-- ==== Sys2Proof/Laws/TwoWire.lean ====
section
/-! SUPPORT. Each operation of Machine/TwoWire.lean keeps the queue and the canonical form of the tables. -/

set_option linter.all false

namespace Sys2Proof.Machine

@[simp] theorem twBytes_keeps {s0 s : State} (r : Reg) (n : Nat) (k : Nat) (h : Keeps s0 s) : Keeps s0 (State.twBytes s r n k).1 := by
  unfold State.twBytes
  repeat' first
    | (extract_lets +onlyGivenNames x
       try (have hx : Keeps s0 x := (by
         simp only [x]
         repeat' first
           | (simp (maxDischargeDepth := 60) +contextual only [portWords_keeps, keeps_mk, plain_keeps, keeps_ite, keeps_foldl, keeps_foldl_fst, apply_ite Prod.fst,
      apply_ite Prod.snd, implies_true, and_self, *]
              done)
           | refine keeps_foldl ?_ (fun s b hs => ?_)
           | refine keeps_foldl_fst ?_ (fun p b hp => ?_)
           | split))
       try (have hx : Keeps s0 x.1 := (by simp (maxDischargeDepth := 60) +contextual only [x, portWords_keeps, keeps_mk, plain_keeps, keeps_ite, keeps_foldl, keeps_foldl_fst, apply_ite Prod.fst,
      apply_ite Prod.snd, implies_true, and_self, *]))
       clear_value x)
    | (simp (maxDischargeDepth := 60) +contextual only [portWords_keeps, keeps_mk, plain_keeps, keeps_ite, keeps_foldl, keeps_foldl_fst, apply_ite Prod.fst,
      apply_ite Prod.snd, implies_true, and_self, *]
       done)
    | refine keeps_foldl ?_ (fun s b hs => ?_)
    | refine keeps_foldl_fst ?_ (fun p b hp => ?_)
    | refine each_keeps ?_ (fun s i hs => ?_)
    | (split
       all_goals try (rename_i heq
                      have hk := keeps_pair (s0 := s0) heq (by clear heq; simp (maxDischargeDepth := 60) +contextual only [portWords_keeps, keeps_mk, plain_keeps, keeps_ite, keeps_foldl, keeps_foldl_fst, apply_ite Prod.fst,
      apply_ite Prod.snd, implies_true, and_self, *])
                      clear heq))

@[simp] theorem twRecord_keeps {s0 s : State} (n : Nat) (kind : Nat) (status : Nat) (ms : Nat) (a10 : Bool) (addr : Nat) (data : List Byte) (h : Keeps s0 s) : Keeps s0 (State.twRecord s n kind status ms a10 addr data) := by
  unfold State.twRecord
  repeat' first
    | (extract_lets +onlyGivenNames x
       try (have hx : Keeps s0 x := (by
         simp only [x]
         repeat' first
           | (simp (maxDischargeDepth := 60) +contextual only [present_keeps, keeps_mk, plain_keeps, keeps_ite, keeps_foldl, keeps_foldl_fst, apply_ite Prod.fst,
      apply_ite Prod.snd, implies_true, and_self, *]
              done)
           | refine keeps_foldl ?_ (fun s b hs => ?_)
           | refine keeps_foldl_fst ?_ (fun p b hp => ?_)
           | split))
       try (have hx : Keeps s0 x.1 := (by simp (maxDischargeDepth := 60) +contextual only [x, present_keeps, keeps_mk, plain_keeps, keeps_ite, keeps_foldl, keeps_foldl_fst, apply_ite Prod.fst,
      apply_ite Prod.snd, implies_true, and_self, *]))
       clear_value x)
    | (simp (maxDischargeDepth := 60) +contextual only [present_keeps, keeps_mk, plain_keeps, keeps_ite, keeps_foldl, keeps_foldl_fst, apply_ite Prod.fst,
      apply_ite Prod.snd, implies_true, and_self, *]
       done)
    | refine keeps_foldl ?_ (fun s b hs => ?_)
    | refine keeps_foldl_fst ?_ (fun p b hp => ?_)
    | refine each_keeps ?_ (fun s i hs => ?_)
    | (split
       all_goals try (rename_i heq
                      have hk := keeps_pair (s0 := s0) heq (by clear heq; simp (maxDischargeDepth := 60) +contextual only [present_keeps, keeps_mk, plain_keeps, keeps_ite, keeps_foldl, keeps_foldl_fst, apply_ite Prod.fst,
      apply_ite Prod.snd, implies_true, and_self, *])
                      clear heq))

What you need to do: Exact reproduction of the whole material is the required answer.

Response to this exercise:
-- ==== Sys2Proof/Laws/TwoWire.lean ====
section
/-! SUPPORT. Each operation of Machine/TwoWire.lean keeps the queue and the canonical form of the tables. -/

set_option linter.all false

namespace Sys2Proof.Machine

@[simp] theorem twBytes_keeps {s0 s : State} (r : Reg) (n : Nat) (k : Nat) (h : Keeps s0 s) : Keeps s0 (State.twBytes s r n k).1 := by
  unfold State.twBytes
  repeat' first
    | (extract_lets +onlyGivenNames x
       try (have hx : Keeps s0 x := (by
         simp only [x]
         repeat' first
           | (simp (maxDischargeDepth := 60) +contextual only [portWords_keeps, keeps_mk, plain_keeps, keeps_ite, keeps_foldl, keeps_foldl_fst, apply_ite Prod.fst,
      apply_ite Prod.snd, implies_true, and_self, *]
              done)
           | refine keeps_foldl ?_ (fun s b hs => ?_)
           | refine keeps_foldl_fst ?_ (fun p b hp => ?_)
           | split))
       try (have hx : Keeps s0 x.1 := (by simp (maxDischargeDepth := 60) +contextual only [x, portWords_keeps, keeps_mk, plain_keeps, keeps_ite, keeps_foldl, keeps_foldl_fst, apply_ite Prod.fst,
      apply_ite Prod.snd, implies_true, and_self, *]))
       clear_value x)
    | (simp (maxDischargeDepth := 60) +contextual only [portWords_keeps, keeps_mk, plain_keeps, keeps_ite, keeps_foldl, keeps_foldl_fst, apply_ite Prod.fst,
      apply_ite Prod.snd, implies_true, and_self, *]
       done)
    | refine keeps_foldl ?_ (fun s b hs => ?_)
    | refine keeps_foldl_fst ?_ (fun p b hp => ?_)
    | refine each_keeps ?_ (fun s i hs => ?_)
    | (split
       all_goals try (rename_i heq
                      have hk := keeps_pair (s0 := s0) heq (by clear heq; simp (maxDischargeDepth := 60) +contextual only [portWords_keeps, keeps_mk, plain_keeps, keeps_ite, keeps_foldl, keeps_foldl_fst, apply_ite Prod.fst,
      apply_ite Prod.snd, implies_true, and_self, *])
                      clear heq))

@[simp] theorem twRecord_keeps {s0 s : State} (n : Nat) (kind : Nat) (status : Nat) (ms : Nat) (a10 : Bool) (addr : Nat) (data : List Byte) (h : Keeps s0 s) : Keeps s0 (State.twRecord s n kind status ms a10 addr data) := by
  unfold State.twRecord
  repeat' first
    | (extract_lets +onlyGivenNames x
       try (have hx : Keeps s0 x := (by
         simp only [x]
         repeat' first
           | (simp (maxDischargeDepth := 60) +contextual only [present_keeps, keeps_mk, plain_keeps, keeps_ite, keeps_foldl, keeps_foldl_fst, apply_ite Prod.fst,
      apply_ite Prod.snd, implies_true, and_self, *]
              done)
           | refine keeps_foldl ?_ (fun s b hs => ?_)
           | refine keeps_foldl_fst ?_ (fun p b hp => ?_)
           | split))
       try (have hx : Keeps s0 x.1 := (by simp (maxDischargeDepth := 60) +contextual only [x, present_keeps, keeps_mk, plain_keeps, keeps_ite, keeps_foldl, keeps_foldl_fst, apply_ite Prod.fst,
      apply_ite Prod.snd, implies_true, and_self, *]))
       clear_value x)
    | (simp (maxDischargeDepth := 60) +contextual only [present_keeps, keeps_mk, plain_keeps, keeps_ite, keeps_foldl, keeps_foldl_fst, apply_ite Prod.fst,
      apply_ite Prod.snd, implies_true, and_self, *]
       done)
    | refine keeps_foldl ?_ (fun s b hs => ?_)
    | refine keeps_foldl_fst ?_ (fun p b hp => ?_)
    | refine each_keeps ?_ (fun s i hs => ?_)
    | (split
       all_goals try (rename_i heq
                      have hk := keeps_pair (s0 := s0) heq (by clear heq; simp (maxDischargeDepth := 60) +contextual only [present_keeps, keeps_mk, plain_keeps, keeps_ite, keeps_foldl, keeps_foldl_fst, apply_ite Prod.fst,
      apply_ite Prod.snd, implies_true, and_self, *])
                      clear heq))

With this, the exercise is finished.